India’s gold imports in the first four months of this fiscal have doubled in value from the year-ago period.
This has contributed to a threefold expansion in the merchandise trade deficit.
Given the role of gold imports in trade imbalances, it calls for deeper analysis and vigilance.
What are the reasons?
Earlier in the year, fears of high tariffs under GST led to the gold trade stockpiling material.
Later, gold imports spiked as a result of a tariff loophole that allowed zero-duty imports from South Korea.
Pre-GST, the government curbed certain previously waived custom duties (under free trade pacts such as with South Korea) by a countervailing duty (CVD).

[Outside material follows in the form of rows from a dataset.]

/-! ### Instances of repeated blocks: the one written, and every other -/

theorem State.session_setSession (s : State) (n i : Nat) (x : Session) :
    (s.setSession n x).session i = if i = n then x else s.session i := by
  unfold State.session State.setSession
  split
  · rename_i h
    rw [h]
    exact SMap.get_set_same _ _ _ _
  · rename_i h
    exact SMap.get_set_other _ _ _ _ _ _ h
theorem State.xfer_setXfer (s : State) (n i : Nat) (x : Xfer) :
    (s.setXfer n x).xfer i = if i = n then x else s.xfer i := by
  unfold State.xfer State.setXfer
  split
  · rename_i h
    rw [h]
    exact SMap.get_set_same _ _ _ _
  · rename_i h
    exact SMap.get_set_other _ _ _ _ _ _ h
theorem State.sub_setSub (s : State) (n i : Nat) (x : Subscription) :
    (s.setSub n x).sub i = if i = n then x else s.sub i := by
  unfold State.sub State.setSub
  split
  · rename_i h
    rw [h]
    exact SMap.get_set_same _ _ _ _
  · rename_i h
    exact SMap.get_set_other _ _ _ _ _ _ h
theorem State.core_setCore (s : State) (n i : Nat) (x : DeckCore) :
    (s.setCore n x).core i = if i = n then x else s.core i := by
  unfold State.core State.setCore
  split
  · rename_i h
    rw [h]
    exact SMap.get_set_same _ _ _ _
  · rename_i h
    exact SMap.get_set_other _ _ _ _ _ _ h
theorem State.thread_setThread (s : State) (n i : Nat) (x : Thread) :
    (s.setThread n x).thread i = if i = n then x else s.thread i := by
  unfold State.thread State.setThread
  split
  · rename_i h
    rw [h]
    exact SMap.get_set_same _ _ _ _
  · rename_i h
    exact SMap.get_set_other _ _ _ _ _ _ h
theorem State.stayPort_setStayPort (s : State) (n i : Nat) (x : StayPort) :
    (s.setStayPort n x).stayPort i = if i = n then x else s.stayPort i := by
  unfold State.stayPort State.setStayPort
  split
  · rename_i h
    rw [h]
    exact SMap.get_set_same _ _ _ _
  · rename_i h
    exact SMap.get_set_other _ _ _ _ _ _ h
theorem State.vid_setVid (s : State) (n i : Nat) (x : Video) :
    (s.setVid n x).vid i = if i = n then x else s.vid i := by
  unfold State.vid State.setVid
  split
  · rename_i h
    rw [h]
    exact SMap.get_set_same _ _ _ _
  · rename_i h
    exact SMap.get_set_other _ _ _ _ _ _ h
theorem State.casc_setCasc (s : State) (n i : Nat) (x : CascadeIn) :
    (s.setCasc n x).casc i = if i = n then x else s.casc i := by
  unfold State.casc State.setCasc
  split
  · rename_i h
    rw [h]
    exact SMap.get_set_same _ _ _ _
  · rename_i h
    exact SMap.get_set_other _ _ _ _ _ _ h
theorem State.mergedAt_setMerged (s : State) (n i : Nat) (x : Merged) :
    (s.setMerged n x).mergedAt i = if i = n then x else s.mergedAt i := by
  unfold State.mergedAt State.setMerged
  split
  · rename_i h
    rw [h]
    exact SMap.get_set_same _ _ _ _
  · rename_i h
    exact SMap.get_set_other _ _ _ _ _ _ h
theorem State.stayPtp_setStayPtp (s : State) (n i : Nat) (x : StayPtp) :
    (s.setStayPtp n x).stayPtp i = if i = n then x else s.stayPtp i := by
  unfold State.stayPtp State.setStayPtp
  split
  · rename_i h
    rw [h]
    exact SMap.get_set_same _ _ _ _
  · rename_i h
    exact SMap.get_set_other _ _ _ _ _ _ h
theorem State.shroudPtp_setShroudPtp (s : State) (n i : Nat) (x : ShroudPtp) :
    (s.setShroudPtp n x).shroudPtp i = if i = n then x else s.shroudPtp i := by
  unfold State.shroudPtp State.setShroudPtp
  split
  · rename_i h
    rw [h]
    exact SMap.get_set_same _ _ _ _
  · rename_i h
    exact SMap.get_set_other _ _ _ _ _ _ h
theorem State.port_setPort (s : State) (n i : Nat) (x : ShroudPort) :
    (s.setPort n x).port i = if i = n then x else s.port i := by
  unfold State.port State.setPort
  split
  · rename_i h
    rw [h]
    exact SMap.get_set_same _ _ _ _
  · rename_i h
    exact SMap.get_set_other _ _ _ _ _ _ h

/-- A bit of a value after a field was replaced. -/
theorem getLsbD_putField (v : Wide) (lo n x i : Nat) (hi : i < 64) :
    (putField v lo n x).getLsbD i = if lo ≤ i ∧ i < lo + n then x.testBit (i - lo) else v.getLsbD i := by
  unfold putField
  simp only [BitVec.getLsbD_or, BitVec.getLsbD_and, BitVec.getLsbD_not, BitVec.getLsbD_ofNat, hi, decide_true, Bool.true_and,
    Nat.testBit_shiftLeft, Nat.testBit_two_pow_sub_one, Nat.testBit_mod_two_pow]
  split <;> rename_i h
  · obtain ⟨h1, h2⟩ := h
    have : i - lo < n := by omega
    simp [h1, this]
  · by_cases h1 : lo ≤ i
    · have : ¬ (i - lo < n) := by omega
      simp [h1, this]
    · simp [h1]
/-- A bit of a field. -/
theorem testBit_field (v : Wide) (lo n i : Nat) : (field v lo n).testBit i = (decide (i < n) && v.getLsbD (lo + i)) := by
  unfold field
  simp [Nat.testBit_mod_two_pow, Nat.testBit_shiftRight, BitVec.getLsbD]
/-- A field reads what was last put in it. -/
@[simp] theorem field_putField_same (v : Wide) (lo n x : Nat) (h : lo + n ≤ 64) : field (putField v lo n x) lo n = x % 2 ^ n := by
  apply Nat.eq_of_testBit_eq
  intro i
  rw [testBit_field, Nat.testBit_mod_two_pow]
  by_cases hi : i < n
  · rw [getLsbD_putField _ _ _ _ _ (by omega)]
    simp [hi]
  · simp [hi]
/-- A field that does not overlap the one replaced is as it was. -/
theorem field_putField_other (v : Wide) (lo n x lo' n' : Nat) (h : lo' + n' ≤ lo ∨ lo + n ≤ lo') (h64 : lo' + n' ≤ 64) :
    field (putField v lo n x) lo' n' = field v lo' n' := by
  apply Nat.eq_of_testBit_eq
  intro i
  rw [testBit_field, testBit_field]
  by_cases hi : i < n'
  · rw [getLsbD_putField _ _ _ _ _ (by omega)]
    have : ¬ (lo ≤ lo' + i ∧ lo' + i < lo + n) := by omega
    simp [hi, this]
  · simp [hi]

/-- A bit reads what was last put in it. -/
theorem State.bit_setBit_same (s : State) (p e i : Nat) (b : Bool) (h : i < 64) : (s.setBit p e i b).bit p e i = b := by
  unfold State.bit State.setBit State.setFld
  rw [State.rd_wr_same, getLsbD_putField _ _ _ _ _ h]
  cases b <;> simp

/-- Another bit of the value is as it was. -/
theorem State.bit_setBit_other (s : State) (p e i j : Nat) (b : Bool) (h : j < 64) (hij : j ≠ i) :
    (s.setBit p e i b).bit p e j = s.bit p e j := by
  unfold State.bit State.setBit State.setFld
  rw [State.rd_wr_same, getLsbD_putField _ _ _ _ _ h, if_neg (by omega)]

/-- A field of a register reads what was last put in it. -/
theorem State.fld_setFld_same (s : State) (p e lo n x : Nat) (h : lo + n ≤ 64) :
    (s.setFld p e lo n x).fld p e lo n = x % 2 ^ n := by
  unfold State.fld State.setFld
  rw [State.rd_wr_same, field_putField_same _ _ _ _ h]

/-- A field of a register that does not overlap the one replaced is as it was. -/
theorem State.fld_setFld_other (s : State) (p e lo n x lo' n' : Nat) (h : lo' + n' ≤ lo ∨ lo + n ≤ lo')
    (h64 : lo' + n' ≤ 64) : (s.setFld p e lo n x).fld p e lo' n' = s.fld p e lo' n' := by
  unfold State.fld State.setFld
  rw [State.rd_wr_same, field_putField_other _ _ _ _ _ _ h h64]

theorem State.rd_setFld_param (s : State) (p e lo n x q f : Nat) (h : q ≠ p) : (s.setFld p e lo n x).rd q f = s.rd q f :=
  State.rd_wr_param _ _ _ _ _ _ h

theorem State.rd_setBit_param (s : State) (p e i q f : Nat) (b : Bool) (h : q ≠ p) : (s.setBit p e i b).rd q f = s.rd q f :=
  State.rd_wr_param _ _ _ _ _ _ h

/-- Two states with the same values read alike. -/
theorem State.rd_congr {s t : State} (h : t.regs = s.regs) (p e : Nat) : t.rd p e = s.rd p e := by
  unfold State.rd
  rw [h]

end Sys2Proof.Machine
end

Post- GST, as CVD got subsumed by it, gold imports from these regimes suddenly turned cheaper, resulting this route being used for round-tripping.
Both these onetime and existing structural factors have contributed to the recent surge in gold imports.
What is the way forward?
To address round-tripping, centre should consider measures such as a safeguard duty or minimum value-addition norms for exports.
Policy intervention is essential to curb opportunistic imports of gold.
However, Centre should refrain from hasty measures to suppress genuine consumption demand for gold.
This is because, unlike in the past, demand for gold is likely to be more consumption oriented than an investment one.
Also, given the formalisation of the jewellery industry after demonetisation and GST, only a business-as-usual approach can work in favour of the economy at present.